Tension develops between Muhammad and the Jews

We are not told when this treaty was entered into, but it was probably not long after the arrival of Muhammad at Medina. For a short time the Jews remained on terms of cordiality with their new ally; but it soon became apparent to them that Judaism could not go hand in hand with Islam. The position of Muhammad, was no longer negative: his religion was not a mere protest against error and superstition. It was daily becoming more positive and more exclusive in its terms.

The Prophet rested his claims on the predictions of the Jewish Scriptures; yet he did not promessiahfess to be the Messiah of the Jews; the Messiah he held, had already appeared in the person of Jesus, and had been rejected by their forefathers. He was himself another, and a greater Prophet, also foretold in their Book. The Jews, he said; knew this; they recognised in Muhammad the promised Prophet, ‘as they recognised their own sons;’ yet, out of jealousy, spite, and wilful blindness, they rejected him, in like manner as they had rejected their own Messiah. Thus Judaism and Islam came rapidly into antagonism.

In short, a Jew, in joining Muhammad, abandoned of necessity his ancestral faith, and went over to another. With few exceptions, however, the Jews remained steadfast, and fearlessly testified that their Scriptures contained no warrant for the assumptions of the Ishmaelite. The few traitors to Judaism, whom Muhammad was able to gain over, were of the utmost service to his cause. They were constantly referred to as his ‘Witnesses.’ They bore evidence that the person and character of Muhammad agreed in every particular with the prophetic description in their Books; and they asserted that their brethren acted out of jealousy, and were mortified that the gift of prophecy should pass from them to another people. They had also concealed the passages which were favourable to his claims.
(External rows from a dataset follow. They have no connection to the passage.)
theorem mapOne_noGain (hpg : ped.1.p = true ∨ gan.1.p = true) : mapOne f r x b = poisonMapped f r 8 0x050 1 439 gan.2 := by
  rw [mapOne_kept h ht hp hg, if_neg (ne_true_of_eq_false t), if_neg hv, if_pos hpg]

theorem mapOne_conditioned (hpp : ped.1.p = false) (hgp : gan.1.p = false) :
    mapOne f r x b = mapOut f r x tel.1.v.toNat ped.1.v gan.1.v gan.2 := by
  rw [mapOne_kept h ht hp hg, if_neg (ne_true_of_eq_false t), if_neg hv, if_neg (by simp [hpp, hgp])]

end entry

/-- A read of a clean entry of the table of a field whose clock runs and whose memories do not clear. -/
theorem rdMem_chanMap_clean {i : Nat} {v : BitVec 14} (mc : Nat) (hc : clocked b f = true) (hl : (fieldOf b f).clearing = false)
    (hw : rawWord b (0x100000 + f * 0x20000 + i) = storedWord v) : rdMem (.chanMap f i) mc b = (clean v, b) := by
  have hp : powered b f = true := (Bool.and_eq_true_iff.mp hc).1
  exact rdMem_clean mc hp hl rfl hw

/-! Conditioning (R145, R146). -/

/-- The output of R146 is the product of amplitude and gain, saturated to the range of a cell. -/
theorem condition_eq {amp ped gain : Nat} {raw out : Int} (hr : Int.tdiv (((amp : Int) - (ped : Int)) * (gain : Int)) 4096 = raw)
    (ho : max (-8192) (min 8191 raw) = out) : condition amp ped gain = (out, decide (raw ≠ out)) := by
  unfold condition
  dsimp only
  rw [hr, ← Bool.decide_or]
  exact Prod.ext (by simp only; omega) (decide_eq_decide.mpr (by omega))

/-- The block after conditioning: a saturated output is counted, flagged and raised (R146). -/
def noteSaturation (f : Nat) (raw out : Int) (b : Blk) : Blk :=
  if raw = out then b else noteSource f 441 (orReg (aF f 0x041) 0x20 (count (aF f 0x052) b))

theorem noteSaturation_cfg (f : Nat) (raw out : Int) (b : Blk) : (noteSaturation f raw out b).cfg = b.cfg := by
  unfold noteSaturation
  split
  · rfl
  · exact (noteSource_calm _ _ _).cfg

theorem matchHit_cfg (f seq tile fl : Nat) (out : Int) (b : Blk) : (matchHit f seq tile fl out b).cfg = b.cfg := rfl

section mapOut
variable {tile : Nat} {ped gain : BitVec 14} {raw out : Int}
  (hr : Int.tdiv (((x.amp.toNat : Int) - (ped.toNat : Int)) * (gain.toNat : Int)) 4096 = raw)
  (ho : max (-8192) (min 8191 raw) = out)
include hr ho

theorem mapOut_eq : mapOut f r x tile ped gain b =
    if zsApplies r x ∧ out < r.zs.toInt then noteSaturation f raw out b
    else borderCopies f r tile x.u out (matchHit f r.seq tile x.u out (noteSaturation f raw out b)) := by
  unfold mapOut noteSaturation
  simp only [condition_eq hr ho, decide_eq_true_eq, ite_not]

theorem mapOut_suppressed (hz : zsApplies r x = true) (hl : out < r.zs.toInt) :
    mapOut f r x tile ped gain b = noteSaturation f raw out b := by
  rw [mapOut_eq hr ho, if_pos ⟨hz, hl⟩]

theorem mapOut_tested (h : zsApplies r x = false ∨ r.zs.toInt ≤ out) : mapOut f r x tile ped gain b =
    borderCopies f r tile x.u out (matchHit f r.seq tile x.u out (noteSaturation f raw out b)) := by
  rw [mapOut_eq hr ho, if_neg]
  rintro ⟨hz, hl⟩
  rcases h with h | h
  · rw [h] at hz; cases hz
  · omega

end mapOut

/-! Border copies (R151). BW is at most 15, so that no tile is copied to both sides. -/

section copies
variable {tile fl : Nat} {out : Int}

theorem borderCopies_right (hb : bit r.mapctl 9 = true) (hu : 128 ≤ tile % 128 + fld r.mapctl 10 4) :
    borderCopies f r tile fl out b =
    sendCopy ((f + 1) % nFields b) r.seq (tile / 128 * 128 + (tile % 128 + fld r.mapctl 10 4 - 128)) fl out b := by
  have hlt := fld_lt r.mapctl 10 4
  unfold borderCopies
  dsimp only
  rw [if_neg (by omega), if_pos ⟨hb, by omega, by omega⟩]

theorem borderCopies_left (hb : bit r.mapctl 8 = true) (hu : tile % 128 < fld r.mapctl 10 4) :
    borderCopies f r tile fl out b =
    sendCopy ((f + nFields b - 1) % nFields b) r.seq (tile / 128 * 128 + (tile % 128 + 128 - fld r.mapctl 10 4)) fl out b := by
  have hlt := fld_lt r.mapctl 10 4
  unfold borderCopies
  dsimp only
  rw [if_pos ⟨hb, by omega, hu⟩, if_neg (by omega)]

theorem borderCopies_none (h9 : bit r.mapctl 9 = false ∨ fld r.mapctl 10 4 = 0 ∨ tile % 128 + fld r.mapctl 10 4 < 128)
    (h8 : bit r.mapctl 8 = false ∨ fld r.mapctl 10 4 ≤ tile % 128) : borderCopies f r tile fl out b = b := by
  unfold borderCopies
  dsimp only
  rw [if_neg, if_neg]
  · rintro ⟨hb, hw, hu⟩
    rw [hb] at h9
    rcases h9 with h | h | h
    · cases h
    · omega
    · omega
  · rintro ⟨hb, -, hu⟩
    rw [hb] at h8
    rcases h8 with h | h
    · cases h
    · omega

end copies

/-! Copies from the neighbours (R152). -/

/-- The first copy whose slot the field has begun to release. -/
def nextCopy (b : Blk) (f : Nat) : Option Border :=
  (fieldOf b f).border.find? (fun c => decide (c.seq + alignA b ≤ (fieldOf b f).cur.seq))

theorem borderEff_idle (h : nextCopy b f = none) : borderEff f b = b := by
  unfold nextCopy at h
  unfold borderEff
  simp only [h]

/-! What the next copy comes to: `d` is the block without it. -/

section due
variable {c : Border} {d : Blk} (h : nextCopy b f = some c)
  (hd : onField f (fun y => { y with border := y.border.erase c }) b = d)

include hd in
theorem erase_calm : Calm b d := by
  subst hd
  exact onField_calm b (fun _ => rfl)

include h hd

theorem borderEff_dropped (hn : alignOn b f = false ∨ c.seq < (fieldOf b f).k0) : borderEff f b = d := by
  rw [← alignOn_calm (erase_calm hd) f] at hn
  unfold nextCopy at h
  unfold borderEff
  simp only [h, hd]
  exact if_pos hn

variable (hn : ¬ (alignOn b f = false ∨ c.seq < (fieldOf b f).k0))
include hn

theorem borderEff_tested (ho : openRec b f = some r) (hs : r.seq = c.seq) :
    borderEff f b = matchHit f c.seq c.tile c.u c.out d := by
  rw [← alignOn_calm (erase_calm hd) f] at hn
  rw [← openRec_of_path ((erase_calm hd).path f)] at ho
  unfold nextCopy at h
  unfold borderEff
  simp only [h, hd]
  rw [if_neg hn, ho]
  exact if_pos hs

theorem borderEff_late (ho : ∀ r, openRec b f = some r → r.seq ≠ c.seq) : borderEff f b = copyLate f c d := by
  rw [← alignOn_calm (erase_calm hd) f] at hn
  rw [← openRec_of_path ((erase_calm hd).path f)] at ho
  unfold nextCopy at h
  unfold borderEff
  simp only [h, hd]
  rw [if_neg hn]
  split
  next r hr => exact if_neg (ho r hr)
  next => rfl

end due

/-! The commands. -/

theorem alignOn_of_clocked (hc : clocked b f = true) : alignOn b f = (fieldOf b f).fenEff := by
  unfold alignOn; rw [hc, Bool.true_and]

/-- A field whose clock stands still maps nothing. -/
theorem becomes_unclocked (ho : st.blk.md.off = false) (hc : clocked st.blk f = false) (rel : Nat) :
    Becomes st (.mapSample f rel) st.blk ∧ Becomes st (.borderCopy f) st.blk :=
  ⟨becomes_of_run (f := mapSampleEff f rel) rfl ho (if_neg (ne_true_of_eq_false hc)),
   becomes_of_run (f := fun b => if clocked b f then borderEff f b else b) rfl ho (if_neg (ne_true_of_eq_false hc))⟩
The Jews became a constant cause of trouble and anxiety to Muhammad. They plied him with questions of which the point was often difficult to turn aside. The very people to whose corroboration he had appealed over and over again in the Quran proved a stubborn and standing witness against him. Muhammad’s Revelation teemed with invective against the Jews. The tales of their forefathers’ disobedience and idolatry were reiterated at wearisome length; and the conclusion was continually insinuated that the descendants also must be equally hardened.